Problem requirements: After locating the line with "(v &&& r.rw) ||| (old" in the data that follows, return it and every later line exactly, up to and including the line with "a whole. -/".

[Data excerpts]
┄┄┄┄┄┄

-- ==== Sys2Proof/Machine/Csr.lean ====
section
/-! DEFINITION. Accesses to setup registers: the checks of R589, what a write does, and the rows that write or read a register
(spec/17; spec/15 R612; spec/16 R572, R573, R580). -/

namespace Sys2Proof.Machine

open Sys2Proof

/-! ## Where an access lies (R582, R587, R592) -/

/-- The register an access of `n` bytes at `off` overlaps, with its offset. DEDUCED, notes/assumptions 22. -/
def regFind (off n : Nat) : Option (RegRow × Nat) :=
  let lo := off / 4 * 4
  [lo - 4, lo, lo + 4, lo + 8].findSome? fun c =>
    match regAt c with
    | some r => if c < off + n ∧ off < c + r.bytes then some (r, c) else none
    | none => none

/-- Whether the size and offset serve (R582). DEDUCED, notes/assumptions 22. -/
def sizeOk (r : RegRow) (c off n : Nat) (write : Bool) : Bool :=
  (off == c && n == r.bytes) || (!write && r.bytes == 8 && n == 4 && (off == c || off == c + 4))

/-- Whether a register of a home answers in the power state (R592). DEDUCED, notes/assumptions 23. -/
def homeServed (s : State) (homeC : Bool) : Bool :=
  !homeC ||
    (if s.hd.fenced then s.pw.clocks.getLsbD 4 && !s.pw.coreDown
     else if s.pw.pstate = Ps.starting then decide (6 ≤ s.pw.startStep)
     else if s.pw.pstate = Ps.backupHold then !s.pw.coreDown
     else s.pw.pstate == Ps.serving || s.pw.pstate == Ps.quiesce)

/-- An access with a cause latched in DRF_CSR_LOG (R593). -/
def csrLatch (s : State) (cause : Nat) (hdr : Bool) (off : Nat) (write : Bool) (src : Nat) : State :=
  let x := s.sec
  if x.logValid then { s with sec := { x with logOver := true } }
  else { s with sec := { x with
    logValid := true, logCause := cause, logPath := b2n hdr, logOff := off % 2 ^ 16, logWrite := write,
    logSrc := if hdr then src % 2 ^ 16 else src % 2 ^ 18 } }

/-- A privileged register (R572). -/
def privReg (r : RegRow) (c : Nat) : Bool := r.priv == 2 || (r.priv == 1 && decide ((c - r.off) / 64 ≤ 3))

/-! ## What a write does -/

/-- What became of a write: the state, whether a rule has the slice ignore it or a field of it (R586), and the status of a refusal. -/
structure WrRes where
  s : State
  ignored : Bool := false
  status : Nat := St.ok

/-- The bits a register holds after a write of `v` (R7, R8). -/
def newBits (s : State) (r : RegRow) (off v : Nat) : Nat :=
  let old := csrGet s off
  (v &&& r.rw) ||| (old &&& r.w1c &&& (v ^^^ (2 ^ 64 - 1))) ||| (old &&& ((r.rw ||| r.w1c) ^^^ (2 ^ 64 - 1)))

/-- The bits stored, those that read as zero left out (R586). -/
def storeBits (s : State) (off v : Nat) : State :=
  let s := csrPut s off v
  csrPut s off (clearLow v (lowZero s off))

/-- The slice is in safe retention, where some writes are refused (R612). -/
def retaining (s : State) : Bool := s.pw.pstate == Ps.retention

/-- A write ignored as a whole. -/
def ignoreWrite (s : State) : WrRes := { s := s, ignored := true }

/-- A write refused in safe retention. -/
def retentionWrite (s : State) : WrRes := { s := s, status := St.retention }

/-- A plain write. DEDUCED, notes/assumptions 22. -/
def plainWrite (s : State) (r : RegRow) (off v : Nat) : WrRes := { s := storeBits s off (newBits s r off v) }

/-- A write whose field [hi:lo] is kept while `frozen`. -/
def keepField (s : State) (off : Nat) (frozen : Bool) (hi lo v : Nat) : Nat × Bool :=
  let old := fld (csrGet s off) hi lo
  if frozen && fld v hi lo != old then (setFld v hi lo old, true) else (v, false)

/-! ### Placement (R74, R85, R91, R92, R341) -/

/-- A PINNED last is defined. -/
def anyPinned (s : State) : Bool := s.arr.lasts.any fun e => e.2.cond != 0 && aKind e.2.attr == 2

/-- A paired last is defined. -/
def anyPaired (s : State) : Bool := s.arr.lasts.any fun e => e.2.cond != 0 && aPaired e.2.attr

/-- stripe_shift (R74). -/
def writeStripe (s : State) (r : RegRow) (v : Nat) : WrRes :=
  if s.pw.locked && fld v 2 0 != csrFld s 0x100 2 0 then ignoreWrite s else plainWrite s r 0x100 v

/-- pin_ways (R91, R92, R93): the highest ways enabled in each bank are the pinned ones, and the bank with the fewest sets the limit; raising it
starts the emptying of the ways reserved. -/
def writePin (s : State) (r : RegRow) (v : Nat) : WrRes :=
  let n := fld v 3 0
  if anyPinned s || s.arr.pinBusy || !s.pr.mirrors.isEmpty || decide (fewestWays s < n + 4) || decide (n < mirrorWays s) then ignoreWrite s
  else if retaining s && n != pinWays s then retentionWrite s
  else
    let up := decide (pinWays s < n)
    let s := (plainWrite s r 0x108 v).s
    { s := { s with arr := { s.arr with pinBusy := up, roles := pinRoles s n } } }

/-- mirror_ways (R341). -/
def writeMirror (s : State) (r : RegRow) (v : Nat) : WrRes :=
  let n := fld v 7 4
  if anyPinned s || anyPaired s || !s.pr.mirrors.isEmpty || decide (pinWays s < n) then ignoreWrite s
  else if retaining s && n != mirrorWays s then retentionWrite s
  else plainWrite s r 0x900 v

/-- DRF_LAST_DEFAULT (R85): a THROUGH default last that is redefined or disabled has its merging-buffer entries drained (R90). The reserved kind
0b11, and a bale_ctl beside baled 0, are stored as written (DESIGN CHOICE, notes/assumptions 35). -/
def writeDefault (s : State) (r : RegRow) (v : Nat) : WrRes :=
  if aKind v == 2 || aBaled v || aDur v != 0 || aTrack v then ignoreWrite s
  else
    let old := csrGet s 0x118
    let w := plainWrite s r 0x118 v
    if aKind old = 1 ∧ csrGet w.s 0x118 ≠ old then { w with s := mergeDrainWhere w.s fun m => m.last == 1023 } else w

/-! ### Bias (R255, R256) -/

/-- Bytes of the bias table (R256). -/
def biasTableBytes (s : State) : Nat :=
  let k := pageShift s
  let n := (csrFld s 0x618 51 0 >>> k) - (csrFld s 0x610 51 0 >>> k)
  ceilDiv n 64 * 8

/-- Every word of the table written as zero, the bias cache cleared (R255). -/
def biasInitStart (s : State) : State :=
  let n := biasTableBytes s
  let base := csrFld s 0x608 51 0
  let s := { s with coh := { s.coh with biasBusy := true, biasCache := [], biasUpset := [] } }
  (List.range (ceilDiv n 128)).foldl (fun s i =>
    memWrite s { for_ := .bias, addr := base + 128 * i } (List.replicate (min 128 (n - 128 * i)) 0) (csrFld s 0x3080 27 24)) s

/-- DRF_BIAS_CTL (R255). -/
def writeBias (s : State) (r : RegRow) (v : Nat) : WrRes :=
  let on := csrBit s 0x600 0
  if !on && v.testBit 0 && sfCount s != 0 then ignoreWrite s
  else if retaining s && (v.testBit 1 || v.testBit 0 != on) then retentionWrite s
  else
    let (v', kept) := keepField s 0x600 on 3 2 v
    let s := (plainWrite s r 0x600 v').s
    { s := if v.testBit 1 then biasInitStart s else s, ignored := kept }

/-! ### Rings (R328, R394, R401, R412, R413) -/

/-- Whether another ring that is enabled names the doorbell line of ring `n` (R393). -/
def sharesDoorbell (s : State) (n : Nat) : Bool :=
  (List.range 64).any fun k => k != n && ringEnabled s k &&
    csrGet s (0x1010 + 64 * k) == csrGet s (0x1010 + 64 * n)

/-- A ring enabled: its indices and doorbell values restart, the doorbell line is read (R394, R401); commands it still has in flight stay
so, and a reading that is on its way is its first. -/
def ringStart (s : State) (n : Nat) : State :=
  let x := ringGet s n
  let y : Ring := { reads := x.reads, inflight := x.inflight, busy := x.busy }
  if x.watch = 1 then ringPut s n { y with watch := 1 } else watchIssue (ringPut s n y) n

/-- A ring disabled: fetching stops; the doorbell line is watched until its commands have posted (R401). -/
def ringStop (s : State) (n : Nat) : State :=
  let x := ringGet s n
  let idle := x.inflight == 0
  ringPut s n { x with offer := none, fetched := [], early := [], behind := false, rereads := 0, rereadOut := 0, busy := !idle,
                       watch := if idle then 0 else x.watch, again := x.again && !idle }

/-- DRF_RINGn_CTL. -/
def writeRingCtl (s : State) (r : RegRow) (n v : Nat) : WrRes :=
  let off := 0x1018 + 64 * n
  let on := ringEnabled s n
  let busy := (ringGet s n).busy
  let (v1, k1) := keepField s off (on || busy) 28 19 v
  if !on && v.testBit 31 && sharesDoorbell s n then ignoreWrite (ev s Ev.ringCfgBad)
  else if retaining s && v.testBit 31 != on then retentionWrite s
  else
    let s := (plainWrite s r off v1).s
    let s := if v.testBit 31 && !on then ringStart s n else if on && !v.testBit 31 then ringStop s n else s
    { s := s, ignored := k1 }

/-- DRF_EVRINGn_CTL. -/
def writeEvCtl (s : State) (r : RegRow) (n v : Nat) : WrRes :=
  let off := 0x2008 + 32 * n
  let on := csrBit s off 31
  let (v1, k1) := keepField s off on 12 8 v
  if retaining s && v.testBit 31 != on then retentionWrite s
  else
    let s := (plainWrite s r off v1).s
    let e : EvRing := { SMap.get {} s.rg.evs n with posted := 0 }
    { s := if v.testBit 31 && !on then { s with rg := { s.rg with evs := SMap.put {} s.rg.evs n e } } else s, ignored := k1 }

/-- DRF_LOGn_CTL. -/
def writeLogCtl (s : State) (r : RegRow) (n v : Nat) : WrRes :=
  let off := 0x808 + 16 * n
  let on := csrBit s off 63
  let (v1, k1) := keepField s off on 36 32 v
  if retaining s && v.testBit 63 != on then retentionWrite s
  else
    let s := (plainWrite s r off v1).s
    { s := if v.testBit 63 && !on then logPut s n {} else s, ignored := k1 }

/-- DRF_IRQ_CTLv: a pending vector fires as its mask is cleared (R410), in safe retention at its exit (R612). -/
def writeIrqCtl (s : State) (r : RegRow) (n v : Nat) : WrRes :=
  let was := csrBit s (0x240C + 16 * n) 31
  let s := (plainWrite s r (0x240C + 16 * n) v).s
  { s := if was && !v.testBit 31 && (SMap.get {} s.rg.irqs n).pending then irqRaise s n else s }

/-! ### Tether, time, security, tracing, counters -/

/-- DRF_TTH_CTL (R6, R376, R385); in safe retention link_en is stored and acts at the exit (R612). -/
def writeTth (s : State) (r : RegRow) (v : Nat) : WrRes :=
  let on := csrBit s 0xA00 31
  if s.pw.tetherOff && v.testBit 31 then { s := s, status := St.unsupported }
  else if retaining s && v.testBit 28 then retentionWrite s
  else
    let s := (plainWrite s r 0xA00 v).s
    let s := if retaining s then s else if on && !v.testBit 31 then linkEnable s false
      else if !on && v.testBit 31 && tetherRuns s then linkEnable s true else s
    { s := if v.testBit 28 && tetherRuns s then retrainWrite s else s }

/-- DRF_PPS_CTL (R546). -/
def writePps (s : State) (r : RegRow) (v : Nat) : WrRes :=
  let s := (plainWrite s r 0xE08 v).s
  { s := { s with tm := { s.tm with armed := s.tm.armed || v.testBit 30, lost := s.tm.lost && v.testBit 31 } } }

/-- DRF_SEC_CTL (R573, R578): lock and debug_lock stay set; a lock clears host_priv; a debug lock disconnects an instrument. -/
def writeSec (s : State) (r : RegRow) (v : Nat) : WrRes :=
  let v := v ||| (csrGet s 0xF10 &&& 0xC0000000)
  let v := if v.testBit 31 then setFld v 29 29 0 else v
  let s := (plainWrite s r 0xF10 v).s
  { s := if v.testBit 30 then { s with sec := { s.sec with tapIr := 0, wrapIr := 0 } } else s }

/-- DRF_PAIR_KEYk (R580). DEDUCED, notes/assumptions 22. -/
def writeKey (s : State) (k v : Nat) : WrRes :=
  let x := s.sec
  let key := setFld x.key (64 * k + 63) (64 * k) v
  if k = 0 then { s := { s with sec := { x with key := key, keyValid := false, keyNext := 1 } } }
  else if x.keyNext = k then
    { s := { s with sec := { x with key := key, keyValid := x.keyValid || k == 3, keyNext := k + 1 } } }
  else { s := { s with sec := { x with key := key } } }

┄┄┄┄┄┄

Solution below:
  (v &&& r.rw) ||| (old &&& r.w1c &&& (v ^^^ (2 ^ 64 - 1))) ||| (old &&& ((r.rw ||| r.w1c) ^^^ (2 ^ 64 - 1)))

/-- The bits stored, those that read as zero left out (R586). -/
def storeBits (s : State) (off v : Nat) : State :=
  let s := csrPut s off v
  csrPut s off (clearLow v (lowZero s off))

/-- The slice is in safe retention, where some writes are refused (R612). -/
def retaining (s : State) : Bool := s.pw.pstate == Ps.retention

/-- A write ignored as a whole. -/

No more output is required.